Another important prerequisite is the normal distribution of errors (i.e., normality). Once again, we can use plot(). First, visualize plot without outliers.

plot(model_trust_wo, 2)

Now, with outliers. Compare two graphs.

plot(model_trust, 2)

How different are they? We need to use formal tests. How would you interpret Shapiro-Wilk test below?

shapiro.test(model_trust$residuals)

    Shapiro-Wilk normality test

data:  model_trust$residuals
W = 0.96829, p-value = 0.6249
shapiro.test(model_trust_wo$residuals)

    Shapiro-Wilk normality test

data:  model_trust_wo$residuals
W = 0.94018, p-value = 0.2197

Of course, you can visualize this with ggplot(), too. More details on visualizing base R diagnostics plots in ggplot is available here.

ggplot(model_trust) +
  stat_qq(aes(sample = .stdresid)) +
  geom_abline()

Ok, what to do if residuals are not normally distributed? Transform DV and/or IV. Quite in a similar way we did it in Lab 5. A slightly more formal way of doing this is available here.

Let’s present the summary diagnostics.

par(mfrow = c(2, 2))
plot(model_trust)

Check other possible diagnostics plots below.

?plot.lm()

Multicollinearity

Finally, multicollinearity. We do not want to have perfectly collinear variables. Let’s check is using ggpairs() from GGally library.

library(GGally)
ggpairs(ess, columns = c("trust", "trust_politicians", "trust_parties", "education"))

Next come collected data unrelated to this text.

-- ==== Sys2Proof/Machine/Magnitude.lean ====
section
/-!
DEFINITION. The magnitude calculator (42_magnitude.md R200) and the part of the pipeline that runs once per
decimated sample (40_transactions.md R144).
-/

namespace Sys2Proof.Machine

/-- `MAGNITUDE(i, q)` (R200): each product and the sum rounded on its own (D9). -/
def magnitude (d : NumDomain) (i q : NUM) : NUM := NUM.add d (NUM.mul d i i) (NUM.mul d q q)

/-- `DECIMATED_PATH(i, q)` (R144). -/
def State.decimatedPath (i q : NUM) (s : State) : State := s.slice (magnitude s.cfg.num i q)

end Sys2Proof.Machine
end

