section emitTap
variable (mk : TapValue → TapValue → OutputEvent) (i q : NUM) (s : State)
@[simp] theorem State.emitTap_cfg : (s.emitTap mk i q).cfg = s.cfg := rfl
@[simp] theorem State.emitTap_filtI : (s.emitTap mk i q).filtI = s.filtI := rfl
@[simp] theorem State.emitTap_filtQ : (s.emitTap mk i q).filtQ = s.filtQ := rfl
@[simp] theorem State.emitTap_decimPhase : (s.emitTap mk i q).decimPhase = s.decimPhase := rfl
@[simp] theorem State.emitTap_env : (s.emitTap mk i q).env = s.env := rfl
@[simp] theorem State.emitTap_base : (s.emitTap mk i q).base = s.base := rfl
@[simp] theorem State.emitTap_lastBit : (s.emitTap mk i q).lastBit = s.lastBit := rfl
@[simp] theorem State.emitTap_sampleIdx : (s.emitTap mk i q).sampleIdx = s.sampleIdx := rfl
@[simp] theorem State.emitTap_nextDecision : (s.emitTap mk i q).nextDecision = s.nextDecision := rfl
@[simp] theorem State.emitTap_fsmState : (s.emitTap mk i q).fsmState = s.fsmState := rfl
@[simp] theorem State.emitTap_transCnt : (s.emitTap mk i q).transCnt = s.transCnt := rfl
@[simp] theorem State.emitTap_zeroCnt : (s.emitTap mk i q).zeroCnt = s.zeroCnt := rfl
@[simp] theorem State.emitTap_parity : (s.emitTap mk i q).parity = s.parity := rfl
@[simp] theorem State.emitTap_prevBit : (s.emitTap mk i q).prevBit = s.prevBit := rfl
@[simp] theorem State.emitTap_acc : (s.emitTap mk i q).acc = s.acc := rfl
@[simp] theorem State.emitTap_bitCnt : (s.emitTap mk i q).bitCnt = s.bitCnt := rfl
@[simp] theorem State.emitTap_pkt : (s.emitTap mk i q).pkt = s.pkt := rfl
@[simp] theorem State.emitTap_fill : (s.emitTap mk i q).fill = s.fill := rfl
@[simp] theorem State.emitTap_halted : (s.emitTap mk i q).halted = s.halted := rfl
@[simp] theorem State.emitTap_haltCause : (s.emitTap mk i q).haltCause = s.haltCause := rfl
@[simp] theorem State.emitTap_refused : (s.emitTap mk i q).refused = s.refused := rfl
@[simp] theorem State.emitTap_history : (s.emitTap mk i q).history = s.history ++ [.out (mk (tapValue s.cfg.num s.tapCount i) (tapValue s.cfg.num (s.tapCount + 1) q))] := rfl
@[simp] theorem State.emitTap_port : (s.emitTap mk i q).port = s.port := rfl
@[simp] theorem State.emitTap_tapCount : (s.emitTap mk i q).tapCount = s.tapCount + 2 := rfl
end emitTap

section views
variable (s : State)
@[simp] theorem State.emit_events (e : OutputEvent) : (s.emit e).events = s.events ++ [e] := by
  simp [State.events, List.filterMap_append, Event.output?]
@[simp] theorem State.emit_traces (e : OutputEvent) : (s.emit e).traces = s.traces := by
  simp [State.traces, List.filterMap_append, Event.trace?]
@[simp] theorem State.trace_events (t : TraceEvent) : (s.trace t).events = s.events := by
  simp [State.events, List.filterMap_append, Event.output?]
@[simp] theorem State.trace_traces (t : TraceEvent) : (s.trace t).traces = s.traces ++ [t] := by
  simp [State.traces, List.filterMap_append, Event.trace?]
end views

/-- What a reset input does (R350, R305): a new session, or the refusal mark alone. -/
theorem State.takeReset_cases (r : ResetInput) (s : State) :
    (r.stable = true ∧ r.config.wellFormed = true ∧
      s.takeReset r =
        { State.initial r.config with refused := s.refused, port := s.port, tapCount := s.tapCount }) ∨
    (¬(r.stable = true ∧ r.config.wellFormed = true) ∧ s.takeReset r = s.markRefused .cfgIllFormed) := by
  unfold State.takeReset
  cases r.stable <;> cases r.config.wellFormed <;> simp

/-- What an abort input does (R303). -/
theorem State.takeAbort_cases (cause : BitVec 2) (s : State) :
    (cause = 3#2 ∧ s.takeAbort cause = s.markRefused .abortCauseReserved) ∨
    (cause ≠ 3#2 ∧ s.halted = true ∧ s.takeAbort cause = s) ∨
    (cause ≠ 3#2 ∧ s.halted = false ∧
      s.takeAbort cause = { s with halted := true, haltCause := cause }.trace (.halt cause)) := by
  unfold State.takeAbort
  cases s.halted <;> by_cases h : cause = 3#2 <;> simp [h]

/-- What taking an input off the port changes: the port alone. -/
theorem State.consume_eq (s : State) : ∃ p, s.consume = { s with port := p } := by
  unfold State.consume
  split
  · exact ⟨s.port, rfl⟩
  · exact ⟨_, rfl⟩

@[simp] theorem State.consume_cfg (s : State) : s.consume.cfg = s.cfg := by
  obtain ⟨p, h⟩ := s.consume_eq; rw [h]
@[simp] theorem State.consume_filtI (s : State) : s.consume.filtI = s.filtI := by
  obtain ⟨p, h⟩ := s.consume_eq; rw [h]
@[simp] theorem State.consume_filtQ (s : State) : s.consume.filtQ = s.filtQ := by
  obtain ⟨p, h⟩ := s.consume_eq; rw [h]
@[simp] theorem State.consume_decimPhase (s : State) : s.consume.decimPhase = s.decimPhase := by
  obtain ⟨p, h⟩ := s.consume_eq; rw [h]
@[simp] theorem State.consume_env (s : State) : s.consume.env = s.env := by
  obtain ⟨p, h⟩ := s.consume_eq; rw [h]
@[simp] theorem State.consume_base (s : State) : s.consume.base = s.base := by
  obtain ⟨p, h⟩ := s.consume_eq; rw [h]
@[simp] theorem State.consume_lastBit (s : State) : s.consume.lastBit = s.lastBit := by
  obtain ⟨p, h⟩ := s.consume_eq; rw [h]
@[simp] theorem State.consume_sampleIdx (s : State) : s.consume.sampleIdx = s.sampleIdx := by
  obtain ⟨p, h⟩ := s.consume_eq; rw [h]
@[simp] theorem State.consume_nextDecision (s : State) : s.consume.nextDecision = s.nextDecision := by
  obtain ⟨p, h⟩ := s.consume_eq; rw [h]
@[simp] theorem State.consume_fsmState (s : State) : s.consume.fsmState = s.fsmState := by
  obtain ⟨p, h⟩ := s.consume_eq; rw [h]
@[simp] theorem State.consume_transCnt (s : State) : s.consume.transCnt = s.transCnt := by
  obtain ⟨p, h⟩ := s.consume_eq; rw [h]
@[simp] theorem State.consume_zeroCnt (s : State) : s.consume.zeroCnt = s.zeroCnt := by
  obtain ⟨p, h⟩ := s.consume_eq; rw [h]
@[simp] theorem State.consume_parity (s : State) : s.consume.parity = s.parity := by
  obtain ⟨p, h⟩ := s.consume_eq; rw [h]
@[simp] theorem State.consume_prevBit (s : State) : s.consume.prevBit = s.prevBit := by
  obtain ⟨p, h⟩ := s.consume_eq; rw [h]
@[simp] theorem State.consume_acc (s : State) : s.consume.acc = s.acc := by
  obtain ⟨p, h⟩ := s.consume_eq; rw [h]
@[simp] theorem State.consume_bitCnt (s : State) : s.consume.bitCnt = s.bitCnt := by
  obtain ⟨p, h⟩ := s.consume_eq; rw [h]
@[simp] theorem State.consume_pkt (s : State) : s.consume.pkt = s.pkt := by
  obtain ⟨p, h⟩ := s.consume_eq; rw [h]
@[simp] theorem State.consume_fill (s : State) : s.consume.fill = s.fill := by
  obtain ⟨p, h⟩ := s.consume_eq; rw [h]
@[simp] theorem State.consume_halted (s : State) : s.consume.halted = s.halted := by
  obtain ⟨p, h⟩ := s.consume_eq; rw [h]
@[simp] theorem State.consume_haltCause (s : State) : s.consume.haltCause = s.haltCause := by
  obtain ⟨p, h⟩ := s.consume_eq; rw [h]
@[simp] theorem State.consume_refused (s : State) : s.consume.refused = s.refused := by
  obtain ⟨p, h⟩ := s.consume_eq; rw [h]
@[simp] theorem State.consume_history (s : State) : s.consume.history = s.history := by
  obtain ⟨p, h⟩ := s.consume_eq; rw [h]
@[simp] theorem State.consume_tapCount (s : State) : s.consume.tapCount = s.tapCount := by
  obtain ⟨p, h⟩ := s.consume_eq; rw [h]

Apparently, trust in politicians and trust in political parties capture overlapping concepts. However, their \(\rho = 0.99\). More formally, we can calculate variance inflation factor. Use vif() function from car library. Rule of thumb is: if VIF is greater than 10, we have multicollinearity.

library(car)
vif(model_trust)
trust_politicians         education     trust_parties 
        49.546656          1.503323         49.792787 

Let’s exclude trust in political parties (trust_parties). Model specification is crucial!

model_trust_excl = lm(trust ~ trust_politicians + education, ess)


modelsummary(list("Model Base" = model_trust,
                  "Model Without Multicollinearity" = model_trust_excl),
             stars = T,
             gof_omit = "AIC|BIC|Log.Lik.|F|RMSE")
Model Base Model Without Multicollinearity
+ p < 0.1, * p < 0.05, ** p < 0.01, *** p < 0.001
(Intercept) 1.018 0.983
(0.885) (0.872)
trust_politicians 0.047 0.496***
(0.665) (0.114)
education 1.972* 2.010*
(0.732) (0.721)
trust_parties 0.458
(0.668)
Num.Obs. 24 24
R2 0.749 0.743
R2 Adj. 0.711 0.719

Ok, excluded one variable. What’s next? Go over the diagnostics again with the corrected model!

Exercises

Let’s explore other variables’ effects. First, rename the variable rlgdgr (How religious are you) to religion

Solution

YOUR SOLUTION HERE

Using ggplot() draw distribution of religion variable

Solution

YOUR SOLUTION HERE

Set up a linear model: predict trust by trust_politicians, education and religion. Briefly describe the results: which variables are statistically significant and what is the direction of association (negative/positive).

Solution

YOUR SOLUTION HERE

Draw Cook’s distance. Use the same threshold formula as we used in the lab. Are there any influential points?

Solution

YOUR SOLUTION HERE

Set up a model without outliers. How different are the results?

Solution

YOUR SOLUTION HERE

Additional Exercises

For the extra credit you don’t have to do the exercises below. These are optional!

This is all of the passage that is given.